• TASK ITEM: Return every record exactly as written.

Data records
=== Begin Enclosure ===
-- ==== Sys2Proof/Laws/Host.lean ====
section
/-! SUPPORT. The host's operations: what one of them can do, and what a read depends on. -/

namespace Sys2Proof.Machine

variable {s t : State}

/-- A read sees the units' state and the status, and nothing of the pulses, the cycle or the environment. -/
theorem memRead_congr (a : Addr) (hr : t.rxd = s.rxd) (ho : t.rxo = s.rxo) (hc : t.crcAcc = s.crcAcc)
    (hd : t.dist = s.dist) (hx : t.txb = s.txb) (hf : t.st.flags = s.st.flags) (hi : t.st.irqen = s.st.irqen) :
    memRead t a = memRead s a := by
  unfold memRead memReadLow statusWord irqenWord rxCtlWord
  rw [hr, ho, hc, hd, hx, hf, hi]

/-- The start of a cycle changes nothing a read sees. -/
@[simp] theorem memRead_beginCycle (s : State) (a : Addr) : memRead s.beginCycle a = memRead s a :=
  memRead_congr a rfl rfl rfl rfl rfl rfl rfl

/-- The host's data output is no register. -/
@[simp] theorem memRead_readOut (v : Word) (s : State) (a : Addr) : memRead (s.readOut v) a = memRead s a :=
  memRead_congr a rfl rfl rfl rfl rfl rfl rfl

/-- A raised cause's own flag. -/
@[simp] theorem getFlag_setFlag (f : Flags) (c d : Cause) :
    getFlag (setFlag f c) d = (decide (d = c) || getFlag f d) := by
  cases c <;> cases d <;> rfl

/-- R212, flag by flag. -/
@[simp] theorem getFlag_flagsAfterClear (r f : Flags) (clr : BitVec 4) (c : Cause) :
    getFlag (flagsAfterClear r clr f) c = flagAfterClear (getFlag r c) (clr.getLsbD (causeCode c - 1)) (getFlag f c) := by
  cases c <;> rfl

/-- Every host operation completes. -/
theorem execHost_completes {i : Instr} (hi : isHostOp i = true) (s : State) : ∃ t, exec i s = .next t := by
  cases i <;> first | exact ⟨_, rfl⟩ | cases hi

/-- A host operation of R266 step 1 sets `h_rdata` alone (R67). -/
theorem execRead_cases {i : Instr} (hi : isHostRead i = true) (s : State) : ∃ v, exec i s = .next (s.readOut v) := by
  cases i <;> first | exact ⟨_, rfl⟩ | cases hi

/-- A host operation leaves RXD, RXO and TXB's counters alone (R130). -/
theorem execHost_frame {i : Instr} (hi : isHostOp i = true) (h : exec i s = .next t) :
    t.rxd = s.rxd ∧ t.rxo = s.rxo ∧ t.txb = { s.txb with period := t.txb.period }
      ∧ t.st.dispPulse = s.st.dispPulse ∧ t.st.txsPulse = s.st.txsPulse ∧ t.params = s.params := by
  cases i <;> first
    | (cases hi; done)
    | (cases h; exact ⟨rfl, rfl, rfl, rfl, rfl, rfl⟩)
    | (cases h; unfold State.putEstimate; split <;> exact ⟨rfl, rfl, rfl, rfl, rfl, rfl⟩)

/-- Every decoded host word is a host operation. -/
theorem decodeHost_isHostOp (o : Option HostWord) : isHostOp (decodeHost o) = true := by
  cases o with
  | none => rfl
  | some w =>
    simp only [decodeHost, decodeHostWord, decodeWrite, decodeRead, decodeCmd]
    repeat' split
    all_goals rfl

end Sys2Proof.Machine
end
=== End Enclosure ===
• WRITTEN REPLY:
-- ==== Sys2Proof/Laws/Host.lean ====
section
/-! SUPPORT. The host's operations: what one of them can do, and what a read depends on. -/

namespace Sys2Proof.Machine

variable {s t : State}

/-- A read sees the units' state and the status, and nothing of the pulses, the cycle or the environment. -/
theorem memRead_congr (a : Addr) (hr : t.rxd = s.rxd) (ho : t.rxo = s.rxo) (hc : t.crcAcc = s.crcAcc)
    (hd : t.dist = s.dist) (hx : t.txb = s.txb) (hf : t.st.flags = s.st.flags) (hi : t.st.irqen = s.st.irqen) :
    memRead t a = memRead s a := by
  unfold memRead memReadLow statusWord irqenWord rxCtlWord
  rw [hr, ho, hc, hd, hx, hf, hi]

/-- The start of a cycle changes nothing a read sees. -/
@[simp] theorem memRead_beginCycle (s : State) (a : Addr) : memRead s.beginCycle a = memRead s a :=
  memRead_congr a rfl rfl rfl rfl rfl rfl rfl

/-- The host's data output is no register. -/
@[simp] theorem memRead_readOut (v : Word) (s : State) (a : Addr) : memRead (s.readOut v) a = memRead s a :=
  memRead_congr a rfl rfl rfl rfl rfl rfl rfl

/-- A raised cause's own flag. -/
@[simp] theorem getFlag_setFlag (f : Flags) (c d : Cause) :
    getFlag (setFlag f c) d = (decide (d = c) || getFlag f d) := by
  cases c <;> cases d <;> rfl

/-- R212, flag by flag. -/
@[simp] theorem getFlag_flagsAfterClear (r f : Flags) (clr : BitVec 4) (c : Cause) :
    getFlag (flagsAfterClear r clr f) c = flagAfterClear (getFlag r c) (clr.getLsbD (causeCode c - 1)) (getFlag f c) := by
  cases c <;> rfl

/-- Every host operation completes. -/
theorem execHost_completes {i : Instr} (hi : isHostOp i = true) (s : State) : ∃ t, exec i s = .next t := by
  cases i <;> first | exact ⟨_, rfl⟩ | cases hi

/-- A host operation of R266 step 1 sets `h_rdata` alone (R67). -/
theorem execRead_cases {i : Instr} (hi : isHostRead i = true) (s : State) : ∃ v, exec i s = .next (s.readOut v) := by
  cases i <;> first | exact ⟨_, rfl⟩ | cases hi

/-- A host operation leaves RXD, RXO and TXB's counters alone (R130). -/
theorem execHost_frame {i : Instr} (hi : isHostOp i = true) (h : exec i s = .next t) :
    t.rxd = s.rxd ∧ t.rxo = s.rxo ∧ t.txb = { s.txb with period := t.txb.period }
      ∧ t.st.dispPulse = s.st.dispPulse ∧ t.st.txsPulse = s.st.txsPulse ∧ t.params = s.params := by
  cases i <;> first
    | (cases hi; done)
    | (cases h; exact ⟨rfl, rfl, rfl, rfl, rfl, rfl⟩)
    | (cases h; unfold State.putEstimate; split <;> exact ⟨rfl, rfl, rfl, rfl, rfl, rfl⟩)

/-- Every decoded host word is a host operation. -/
theorem decodeHost_isHostOp (o : Option HostWord) : isHostOp (decodeHost o) = true := by
  cases o with
  | none => rfl
  | some w =>
    simp only [decodeHost, decodeHostWord, decodeWrite, decodeRead, decodeCmd]
    repeat' split
    all_goals rfl

end Sys2Proof.Machine
end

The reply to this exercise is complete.